O que é um Certificado de Análise (CA)?
Um Certificado de Análise (CA) é um documento oficial gerado por um laboratório que delineia os resultados de um ou mais testes laboratoriais. Ele também pode incluir especificações e métodos analíticos, e é assinado por um representante autorizado por meio manual ou eletrônico. O formato e o conteúdo de um CA podem ser estruturados com base nos critérios internos do laboratório, requisitos regulatórios ou padrões estabelecidos por órgãos relevantes de padronização.
Os CAs têm ampla aplicação em diversas indústrias, incluindo suplementos alimentares, farmacêuticos, itens alimentícios e produtos cosméticos. Normalmente, eles são emitidos por laboratórios imparciais de terceiros especializados em testes e análises. Clientes, órgãos reguladores e outras partes interessadas frequentemente buscam CAs como evidência concreta da qualidade e segurança de um produto.
Propósito de um CA
A importância dos CAs surge de seu papel em construir confiança de que um produto passou por exame e escrutínio rigorosos para confirmar sua qualidade e pureza. Eles servem como meio de verificação de que o produto atende aos parâmetros designados correspondentes e está livre de contaminantes indesejáveis, como metais pesados ou microrganismos prejudiciais. Além disso, os CAs são indispensáveis para validar a conformidade do produto com regulamentações federais e estaduais.
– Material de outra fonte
-- ==== Sys2Proof/Machine/Params.lean ====
section
/-! DEFINITION. The parameters this hardware takes, each a named constant: the size table (00_scope.md R6), the literals
(00_scope.md R7; 93_implementation_defined.md U1, log 17) and the variant choices (00_scope.md R8). -/

namespace Sys2Proof.Machine

/-- N(ds), the number of words in use (00_scope.md R6). -/
def wordCount : DigestSize → Nat
  | .d128 => 25
  | .d256 => 32
  | .d512 => 40

/-- R(ds), the number of main rounds (00_scope.md R6; not doubled, R8 `HARDENED`). -/
def roundCount : DigestSize → Nat
  | .d128 => 56
  | .d256 => 64
  | .d512 => 80

/-- OUTLEN(ds), the digest length in bytes (00_scope.md R6). -/
def outLen : DigestSize → Nat
  | .d128 => 16
  | .d256 => 32
  | .d512 => 64

/-- `HASH_LENGTH(ds)` = OUTLEN(ds), the last addend of every round constant (00_scope.md R8; 41_constant_generator.md R112). -/
def hashLength (ds : DigestSize) : Nat := outLen ds

/-- `PRIME` (00_scope.md R7). -/
def prime : Word := 0x9E3779B97F4A7C15

/-- `NOISE_PRIME`: the prime the noise function takes is `PRIME` (00_scope.md R8; 40_noise_generator.md R105). -/
def noisePrime : Word := prime

/-- `ROUND_BASE` (00_scope.md R7). -/
def roundBase : Word := 0xABCDEF1234567890

/-- `EXTRA_PRIME` (00_scope.md R7). -/
def extraPrime : Word := 0x7FFFFFFFFFFFFFFF

/-- The noise per-byte rotation (00_scope.md R7). -/
def noiseByteRot : Nat := 7

/-- The rotation of the noise result in the round constant (00_scope.md R7). -/
def noiseResultRot : Nat := 8

/-- The left rotation of the round factor (00_scope.md R7). -/
def factorRotLeft : Nat := 32

/-- The right rotation of the round factor (00_scope.md R7). -/
def factorRotRight : Nat := 16

/-- The modulus of the rotation of `PRIME`, and of the noise's last rotation (00_scope.md R7; 40_noise_generator.md R101). -/
def primeRotMod : Nat := 64

/-- The modulus of the rotation of `EXTRA_PRIME` (00_scope.md R7). -/
def extraPrimeRotMod : Nat := 32

/-- The first left rotation of the round (00_scope.md R7; 42_arx_round_engine.md R121). -/
def arxRotSum : Nat := 29

/-- The right rotation of the fourth neighbour (00_scope.md R7; 42_arx_round_engine.md R121). -/
def arxRotNeighbour : Nat := 17

/-- The last left rotation of the round (00_scope.md R7; 42_arx_round_engine.md R121). -/
def arxRotTotal : Nat := 23

/-- The padding byte (00_scope.md R7). -/
def padByte : Byte := 0x80

/-- The number `0x80` of the length mix (45_command_finalize.md R169). -/
def lengthMixConst : Word := 0x80

/-- `EXTRA_ROUNDS` (00_scope.md R8). -/
def extraRoundCount : Nat := 4

/-- `FIN_ROUND_BASE(ds)`: the extra rounds have indices R(ds), R(ds)+1, … (00_scope.md R8). -/
def finRoundBase (ds : DigestSize) : Nat := roundCount ds

/-- `IV(ds)[i]`: 0 for every size and index (00_scope.md R8; the spec's open parameter D2 at the value taken, log 13). -/
def iv (_ds : DigestSize) (_i : Nat) : Word := 0

end Sys2Proof.Machine
end

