-- ==== Sys2Proof/Laws/Words.lean ====
section
/-! SUPPORT. The word array: what a read sees after each way of writing it. -/

namespace Sys2Proof.Machine

theorem getWord_of_lt {w : Words} {i : Nat} (h : i < 40) : getWord w i = w[i] := by simp [getWord, h]

@[simp] theorem getWord_of_ge {w : Words} {i : Nat} (h : 40 ≤ i) : getWord w i = 0 := by
  simp [getWord, Nat.not_lt.mpr h]

theorem words_ext {v w : Words} (h : ∀ i, i < 40 → getWord v i = getWord w i) : v = w := by
  ext1 i hi
  simpa [getWord, hi] using h i hi

theorem getWord_setWord (w : Words) (i j : Nat) (v : Word) :
    getWord (setWord w i v) j = if i = j ∧ j < 40 then v else getWord w j := by
  by_cases hj : j < 40
  · by_cases hij : i = j
    · subst hij; simp [getWord, setWord, hj]
    · simp [getWord, setWord, hj, hij, Vector.getElem_setIfInBounds_ne]
  · simp [getWord, hj]

theorem getWord_xorWord (w : Words) (i j : Nat) (v : Word) :
    getWord (xorWord w i v) j = if i = j ∧ j < 40 then getWord w j ^^^ v else getWord w j := by
  rw [xorWord, getWord_setWord]
  by_cases h : i = j ∧ j < 40
  · rw [if_pos h, if_pos h, h.1]
  · rw [if_neg h, if_neg h]

theorem getWord_buildWords (f : Nat → Word) (i : Nat) : getWord (buildWords f) i = if i < 40 then f i else 0 := by
  by_cases h : i < 40 <;> simp [getWord, buildWords, h]

theorem getWord_fillWords (n : Nat) (f : Nat → Word) (w : Words) (i : Nat) :
    getWord (fillWords n f w) i = if i < n ∧ i < 40 then f i else getWord w i := by
  rw [fillWords, getWord_buildWords]
  by_cases h : i < 40
  · simp [h]
  · simp [h, getWord]

/-- A fill that reads only `W[0..n-1]` of two arrays that agree there gives arrays that agree there. -/
theorem fillWords_congr {n : Nat} {f g : Nat → Word} {v w : Words} (hfg : ∀ i, i < n → f i = g i) :
    ∀ i, i < n → i < 40 → getWord (fillWords n f v) i = getWord (fillWords n g w) i := by
  intro i hn h40
  simp [getWord_fillWords, hn, h40, hfg i hn]

theorem wordCount_le (ds : DigestSize) : wordCount ds ≤ 40 := by cases ds <;> decide

theorem four_lt_wordCount (ds : DigestSize) : 4 < wordCount ds := by cases ds <;> decide

theorem wordCount_pos (ds : DigestSize) : 0 < wordCount ds := by cases ds <;> decide

/-- The words a digest comes from are in use: OUTLEN ≤ 8N (00_scope.md R6). -/
theorem outLen_le (ds : DigestSize) : outLen ds ≤ 8 * wordCount ds := by cases ds <;> decide

theorem outLen_le_port (ds : DigestSize) : outLen ds ≤ 64 := by cases ds <;> decide

/-- One round, read word by word (42_arx_round_engine.md R121). -/
theorem getWord_arxRound (n : Nat) (old : Words) (c : Word) (i : Nat) :
    getWord (arxRound n old c) i = if i < n ∧ i < 40 then arxWord n old c i else getWord old i := by
  rw [arxRound, getWord_fillWords]

/-- A round reads only the first `n` words. -/
theorem arxWord_congr {n : Nat} (hn : 0 < n) {v w : Words} (h : ∀ i, i < n → getWord v i = getWord w i) (c : Word)
    {i : Nat} (hi : i < n) : arxWord n v c i = arxWord n w c i := by
  simp only [arxWord]
  rw [h i hi, h _ (Nat.mod_lt (i + 1) hn), h _ (Nat.mod_lt (i + 2) hn), h _ (Nat.mod_lt (i + 3) hn),
    h _ (Nat.mod_lt (i + 4) hn)]

/-- A sequence of rounds never writes past the first `n` words. -/
theorem getWord_arxRounds_ge {n : Nat} (cs : List Word) (old : Words) {i : Nat} (h : n ≤ i) :
    getWord (arxRounds n old cs) i = getWord old i := by
  unfold arxRounds
  induction cs generalizing old with
  | nil => rfl
  | cons c cs ih => rw [List.foldl_cons, ih, getWord_arxRound, if_neg (by omega)]

/-- A sequence of rounds depends on the first `n` words only. -/
theorem arxRounds_congr {n : Nat} (hn : 0 < n) (h40 : n ≤ 40) (cs : List Word) {v w : Words}
    (h : ∀ i, i < n → getWord v i = getWord w i) :
    ∀ i, i < n → getWord (arxRounds n v cs) i = getWord (arxRounds n w cs) i := by
  unfold arxRounds
  induction cs generalizing v w with
  | nil => simpa only [List.foldl_nil] using h
  | cons c cs ih =>
    simp only [List.foldl_cons]
    refine ih fun i hi => ?_
    rw [getWord_arxRound, getWord_arxRound, if_pos ⟨hi, by omega⟩, if_pos ⟨hi, by omega⟩]
    exact arxWord_congr hn h c hi

end Sys2Proof.Machine
end

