-- ==== Sys2Proof/Tests/Slice0.lean ====
section
/-! SUPPORT. The model's own tests: ill-formed terms refused, words written out from the spec's encoding decoded, one-step
tests with values from the spec, and for every statement with hypotheses a state and operands that meet them. -/

namespace Sys2Proof.Tests

open Sys2Proof.Machine

/-! ## Helpers -/

/-- The state an outcome goes on from. -/
def nextOf : Host.Outcome State Fault Refusal → State
  | .next s => s
  | .fault _ => State.reset
  | .refused _ => State.reset

/-- A core just configured without a key. -/
def fresh (ds : DigestSize) : State := enterFresh (configure ds false 0 State.reset)

/-- A core that has absorbed `bytes`. -/
def holding (ds : DigestSize) (bytes : List Byte) : State := enterAbsorbing (absorbAll bytes (fresh ds))

/-- A configured core in `FINALIZED`, with some digest on the port. -/
def finalized : State := { fresh .d128 with fsm := .finalized, digestValid := true, digest := 1#512 <<< 500 }

/-- The bytes of "abc". -/
def abc : List Byte := [0x61, 0x62, 0x63]

/-- A host that asserts `rst`. -/
def rstInput : PortIn := { rst := true, cmdValid := true, cmd := 0x30_0000000000000000 }

/-! ## Well-formedness -/

/-- INIT without a key but with a key operand (30_encoding.md R79). -/
theorem test_init_ill_formed : (Instr.init .d128 false 1).wellFormed = false := by decide

/-- ABSORB of nine bytes (30_encoding.md R80). -/
theorem test_absorb_ill_formed : (Instr.absorb (List.replicate 9 0)).wellFormed = false := by decide

theorem test_well_formed :
    [Instr.init .d512 true 1, .init .d128 false 0, .absorb (List.replicate 8 0), .finalize, .reset].map Instr.wellFormed
      = [true, true, true, true, true] := by decide

/-! ## Decoding: words written out from 30_encoding.md R79 to R82, R84, R90 and from 95_test_vectors.md V38 -/

/-- op = 0001, reserved 0, key_en 1, ds 01, key. -/
theorem test_decode_init :
    decode (0b0001#4 ++ 0b0101#4 ++ 0x0F1E2D3C4B5A6978#64) = .legal (.init .d256 true 0x0F1E2D3C4B5A6978) := by decide

/-- V38: without `key_en` the data field is ignored. -/
theorem test_decode_init_no_key :
    decode 0x10_00000000000000AA = .legal (.init .d128 false 0) ∧
    decode 0x14_00000000000000AA = .legal (.init .d128 true 0xAA) := by decide

/-- op = 0010, n = 3, three bytes left-aligned; V38: the low bits are ignored. -/
theorem test_decode_absorb :
    decode (0b0010#4 ++ 0b0011#4 ++ 0x616263FFFFFFFFFF#64) = .legal (.absorb abc) ∧
    decode 0x23_6162630000000000 = .legal (.absorb abc) := by decide

/-- op = 0011, arg 0; V38: the data field is ignored. -/
theorem test_decode_finalize : decode (0b0011#4 ++ 0b0000#4 ++ 0xFFFF#64) = .legal .finalize := by decide

/-- op = 0100, arg 0; the data field is ignored. -/
theorem test_decode_reset : decode (0b0100#4 ++ 0b0000#4 ++ 0x1#64) = .legal .reset := by decide

/-- V38: the words of cause 2. -/
theorem test_decode_illegal_field :
    [0x18_0000000000000000#72, 0x13_0000000000000000#72, 0x17_0000000000000000#72, 0x1B_0000000000000000#72,
      0x29_0000000000000000#72, 0x2F_0000000000000000#72, 0x3F_0000000000000000#72, 0x31_0000000000000000#72,
      0x41_0000000000000000#72].map decode = List.replicate 9 (.illegal .illegalField) := by decide

/-- V38: the words of cause 1. -/
theorem test_decode_illegal_opcode :
    [0x00_0000000000000000#72, 0x0F_0000000000000000#72, 0x50_0000000000000000#72, 0xF0_0000000000000000#72].map decode
      = List.replicate 4 (.illegal .illegalOpcode) := by decide

/-- 30_encoding.md R90, from the assembly line to the word. -/
theorem test_assemble :
    [AsmLine.init 256 none, .init 128 (some 0x0123456789ABCDEF), .init 256 (some 0), .absorb 3 0x6162630000000000,
      .finalize, .reset].map (fun l => (assembleLine l).map encode) =
    [some 0x11_0000000000000000, some 0x14_0123456789ABCDEF, some 0x15_0000000000000000, some 0x23_6162630000000000,
      some 0x30_0000000000000000, some 0x40_0000000000000000] := by decide

theorem test_table_word :
    decodeTableWord 72 0x23_6162630000000000 = some (.absorb abc) ∧ decodeTableWord 72 0x50_0000000000000000 = none := by
  decide

/-- The word placed for the next step is accepted and completed by it. -/
theorem test_fetch_word : (nextOf (step (State.reset.withFetchWord 72 0x11_0000000000000000))).fsm = .fresh := by decide

/-! ## The pure functions: 95_test_vectors.md V6, V10 to V28 -/

/-- V10. -/
theorem test_rotations :
    rotl 0x9E3779B97F4A7C15 1 = 0x3C6EF372FE94F82B ∧ rotl 0x9E3779B97F4A7C15 64 = 0x9E3779B97F4A7C15 ∧
    rotr 0x9E3779B97F4A7C15 16 = 0x7C159E3779B97F4A ∧ rotr 1 17 = 0x0000800000000000 := by decide

/-- V12, V15. -/
theorem test_noise :
    noise abc 5 prime none = 0xE5FD29F1E0AB6D46 ∧ noise abc 83 prime none = 0x4A7C782AD9E1B97F ∧
    noise abc 3 prime (some 0x0123456789ABCDEF) = 0x6789ABCE518DC75D ∧ noise [] 1 prime (some 0) = 2 := by decide +kernel

/-- V20, V21. -/
theorem test_round_constant :
    roundConstant 0 [] 32 none = 0xF34475861A739E8D ∧ roundConstant 83 abc 64 none = 0xD42230158E5D4805 ∧
    roundConstant 31 abc 16 none = 0x574C72C7EC7787A4 := by decide +kernel

/-- V28: the AND term, at size 128. -/
theorem test_round_and :
    let new := arxRound 25 (buildWords fun i => if i = 1 ∨ i = 2 then BitVec.allOnes 64 else 0) 0
    [0, 22, 23, 24, 3].map (getWord new) =
      [BitVec.allOnes 64, BitVec.allOnes 64, 0xFFFFFFFFFF7FFFFF, BitVec.allOnes 64, 0] := by decide +kernel

/-- V29: the indices that wrap, at size 512. -/
theorem test_round_wrap :
    [0, 2, 36, 39].map (getWord (arxRound 40 (buildWords fun i => BitVec.ofNat 64 i) 0)) =
      [0x0030000000000100, 0x0070000000000180, 0x04B0000012000000, 0x02900000000000C0] := by decide +kernel

/-- V35: the padded tail of seven bytes and of none. -/
theorem test_padded_tail :
    ptBytes (paddedTail 0x6162636465666700 7) =
      [0x61, 0x62, 0x63, 0x64, 0x65, 0x66, 0x67, 0x80] ++ List.replicate 15 0 ++ [0x38] ∧
    ptBytes (paddedTail 0 8) = [0x80] ++ List.replicate 22 0 ++ [0x40] := by decide +kernel

/-- V6. -/
theorem test_ct_eq :
    ctEq [] [] = true ∧ ctEq [] [0] = false ∧ ctEq [1, 1] [0, 0] = false ∧ ctEq [0, 0x80] [0, 0] = false ∧
    ctEq [0x61, 0x62] abc = false ∧ ctEq abc abc = true := by decide

/-! ## The commands, one step each -/

/-- 43_commands_init_reset.md R136, the worked example with a key. -/
theorem test_init :
    let t := nextOf (execute 0x14_0123456789ABCDEF State.reset)
    t.fsm = .fresh ∧ t.cfgValid = true ∧ t.ds = .d128 ∧ t.keyEn = true ∧ t.nacc = 0x0123456789ABCDEF := by decide

/-- R136 (d), (e): out of a fault, without a key. -/
theorem test_init_from_fault :
    let t := nextOf (execute 0x12_0000000000000001 (raiseFault .illegalOpcode State.reset))
    t.fsm = .fresh ∧ t.faultCause = .none ∧ t.key = 0 ∧ t.nacc = 0x9E3779B97F4A7C15 := by decide

/-- 44_command_absorb.md R150, the worked example. -/
theorem test_absorb :
    let t := nextOf (execute 0x23_6162630000000000 (fresh .d128))
    getWord t.w 0 = 0x6162630000000000 ∧ t.tail = 0x6162630000000000 ∧ t.nacc = 0x372FE94F8F055B6F ∧
      t.totalLen = 3 ∧ t.widx = 0 ∧ t.fsm = .absorbing := by decide +kernel

/-- 44_command_absorb.md R155 (c): bytes that straddle a chunk boundary. -/
theorem test_absorb_straddle :
    let t := nextOf (execute 0x28_060708090A0B0C0D (holding .d128 [1, 2, 3, 4, 5]))
    getWord t.w 0 = 0x0102030405060708 ∧ getWord t.w 1 = 0x090A0B0C0D000000 ∧ t.tail = 0x090A0B0C0D000000 ∧
      t.widx = 1 ∧ t.totalLen = 13 ∧ t.nacc = 0x705D566F0477345A := by decide +kernel

/-- 95_test_vectors.md V2, V37: the digest of "abc" at size 128, on the port. -/
theorem test_finalize :
    let t := nextOf (execute 0x30_0000000000000000 (holding .d128 abc))
    t.digest = 0x9637FDD98620B5025A30C57E63DE179F#512 <<< 384 ∧ t.digestValid = true ∧ t.fsm = .finalized := by
  decide +kernel

/-- 45_command_finalize.md R165: FINALIZE before any INIT faults with cause 3. -/
theorem test_finalize_not_configured :
    let t := nextOf (execute 0x30_0000000000000000 State.reset)
    t.fsm = .fault ∧ causeCode t.faultCause = 3 := by decide

/-- 43_commands_init_reset.md R137, the worked example: the key and the size stay. -/
theorem test_reset :
    let t := nextOf (execute 0x40_0000000000000000 { finalized with keyEn := true, key := 5 })
    t.fsm = .fresh ∧ t.digest = 0 ∧ t.digestValid = false ∧ t.nacc = 5 ∧ t.ds = .d128 := by decide +kernel

/-- P3 lines 3 and 6: RESET in `FAULT`, not configured and configured. -/
theorem test_reset_in_fault :
    (nextOf (execute 0x40_0000000000000000 (raiseFault .notConfigured State.reset))).faultCause = .notConfigured ∧
    (nextOf (execute 0x40_0000000000000000 (raiseFault .illegalField (fresh .d128)))).fsm = .fresh := by decide

/-- P3 line 10: ABSORB in `FINALIZED`; the digest is withdrawn. -/
theorem test_absorb_after_finalize :
    let t := nextOf (execute 0x21_6400000000000000 finalized)
    t.fsm = .fault ∧ causeCode t.faultCause = 4 ∧ t.digest = 0 ∧ t.digestValid = false := by decide +kernel

/-- P5: an edge with `rst` in the middle of a message, and the next RESET faults. -/
theorem test_hardware_reset :
    let t := nextOf (step { holding .d256 abc with keyEn := true, key := 7, inputs := [rstInput] })
    t.fsm = .unconf ∧ t.key = 0 ∧ t.totalLen = 0 ∧
      causeCode (nextOf (execute 0x40_0000000000000000 t)).faultCause = 3 := by decide

/-! ## Witnesses: for every statement with hypotheses, a state and operands that meet them -/

/-- A state of the invariant in `UNCONF`. -/
def unconfigured : State := { State.reset with lat := [⟨1, .d128, .unconf, 2⟩] }

/-- A core that takes two cycles for FINALIZE from `ABSORBING`, with a host that presents FINALIZE, then keeps still. -/
def slow : State :=
  { holding .d128 abc with
    lat := [⟨3, .d128, .absorbing, 2⟩]
    inputs := [commandInput 0x30_0000000000000000, idleInput, commandInput 0x40_0000000000000000] }

/-- A message whose length counter is at its last value. -/
def longest : State := { holding .d128 [] with totalLen := BitVec.allOnes 128, widx := 24 }

theorem inv_unconfigured : Inv unconfigured where
  unconf := by decide
  configured := by decide
  digestValid := by decide
  noDigest := by decide +kernel
  digestLow := fun k _ h => (by decide +kernel : ∀ k, k < 64 → digestByte unconfigured.digest k = 0) k h
  cause := by decide
  fresh := by decide
  freshWords := by decide
  widx := by decide
  tail := fun k _ h => (by decide +kernel : ∀ k, k < 8 → laneByte unconfigured.tail k = 0) k h
  key := by decide

theorem inv_fresh : Inv (fresh .d128) where
  unconf := by decide
  configured := by decide
  digestValid := by decide
  noDigest := by decide +kernel
  digestLow := fun k _ h => (by decide +kernel : ∀ k, k < 64 → digestByte (fresh .d128).digest k = 0) k h
  cause := by decide
  fresh := by decide
  freshWords := by decide +kernel
  widx := by decide
  tail := fun k _ h => (by decide +kernel : ∀ k, k < 8 → laneByte (fresh .d128).tail k = 0) k h
  key := by decide

theorem inv_finalized : Inv finalized where
  unconf := by decide
  configured := by decide
  digestValid := by decide
  noDigest := by decide +kernel
  digestLow := fun k h h' =>
    (by decide +kernel : ∀ k, k < 64 → 16 ≤ k → digestByte finalized.digest k = 0) k h' h
  cause := by decide
  fresh := by decide
  freshWords := by decide +kernel
  widx := by decide
  tail := fun k _ h => (by decide +kernel : ∀ k, k < 8 → laneByte finalized.tail k = 0) k h
  key := by decide

/-- A fault with the configuration kept. -/
theorem inv_faulted : Inv (raiseFault .illegalField (fresh .d128)) where
  unconf := by decide
  configured := by decide
  digestValid := by decide
  noDigest := by decide +kernel
  digestLow := fun k _ h =>
    (by decide +kernel : ∀ k, k < 64 → digestByte (raiseFault .illegalField (fresh .d128)).digest k = 0) k h
  cause := by decide
  fresh := by decide
  freshWords := by decide +kernel
  widx := by decide
  tail := fun k _ h =>
    (by decide +kernel : ∀ k, k < 8 → laneByte (raiseFault .illegalField (fresh .d128)).tail k = 0) k h
  key := by decide

/-- A fault before any INIT. -/
theorem inv_faulted_unconfigured : Inv (raiseFault .notConfigured unconfigured) where
  unconf := by decide
  configured := by decide
  digestValid := by decide
  noDigest := by decide +kernel
  digestLow := fun k _ h =>
    (by decide +kernel : ∀ k, k < 64 → digestByte (raiseFault .notConfigured unconfigured).digest k = 0) k h
  cause := by decide
  fresh := by decide
  freshWords := by decide +kernel
  widx := by decide
  tail := fun k _ h =>
    (by decide +kernel : ∀ k, k < 8 → laneByte (raiseFault .notConfigured unconfigured).tail k = 0) k h
  key := by decide

/-- The invariant says nothing of what the host drives. -/
theorem inv_inputs {s : State} (h : Inv s) (ins : List PortIn) : Inv { s with inputs := ins } :=
  ⟨h.1, h.2, h.3, h.4, h.5, h.6, h.7, h.8, h.9, h.10, h.11⟩

theorem accepts_holding : AcceptsMessage (holding .d128 abc) := by
  unfold AcceptsMessage
  decide

/-- HardwareResetFromEveryState, OutputsAfterResetEdge: while a command is in flight. -/
theorem test_witness_reset_edge :
    let s := { slow with inFlight := some ⟨0x30_0000000000000000, 1⟩, inputs := [rstInput, idleInput] }
    s.inputs = rstInput :: [idleInput] ∧ rstInput.rst = true := by decide

/-- PortsAreFunctionsOfState. -/
theorem test_witness_ports : Inv (fresh .d128) ∧ (fresh .d128).digestValid = false := ⟨inv_fresh, by decide⟩

/-- CommandAcceptedOnlyWhenReady: idle; accepted with latency 0; accepted with a latency; in flight; at its last edge. -/
theorem test_witness_accept :
    (State.reset.sampled.rst = false ∧ State.reset.inFlight = none ∧ State.reset.sampled.cmdValid = false) ∧
    (let s := { slow with lat := [] }
     s.sampled.rst = false ∧ s.inFlight = none ∧ s.sampled.cmdValid = true ∧ s.latency s.sampled.cmd = 0) ∧
    (slow.sampled.rst = false ∧ slow.inFlight = none ∧ slow.sampled.cmdValid = true ∧
      slow.latency slow.sampled.cmd = 1 + 1) ∧
    (let s := { slow with inFlight := some ⟨0x30_0000000000000000, 0 + 1⟩ }
     s.sampled.rst = false ∧ s.inFlight = some ⟨0x30_0000000000000000, 0 + 1⟩) ∧
    (let s := { slow with inFlight := some ⟨0x30_0000000000000000, 0⟩ }
     s.sampled.rst = false ∧ s.inFlight = some ⟨0x30_0000000000000000, 0⟩) := by decide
O CA desempenha um papel multifacetado além de ser uma mera ferramenta de inspeção de produto. Com o fluxo contínuo de materiais entre vários locais, o CA é capaz de funcionar como um documento essencial que transmite informações detalhadas de um fornecedor de material para um usuário de material. Também é possível para o receptor comparar as informações fornecidas no CA do fornecedor com suas próprias especificações para determinar se o material atende aos critérios necessários.
Componentes de um CA
Os resultados em um CA devem ser entregues com precisão, transparência, clareza e objetividade, tipicamente na forma de um relatório (como relatório de teste, certificado de calibração ou relatório de amostragem). O CA deve abranger todos os dados que foram acordados mutuamente com o cliente e são essenciais para compreender os resultados.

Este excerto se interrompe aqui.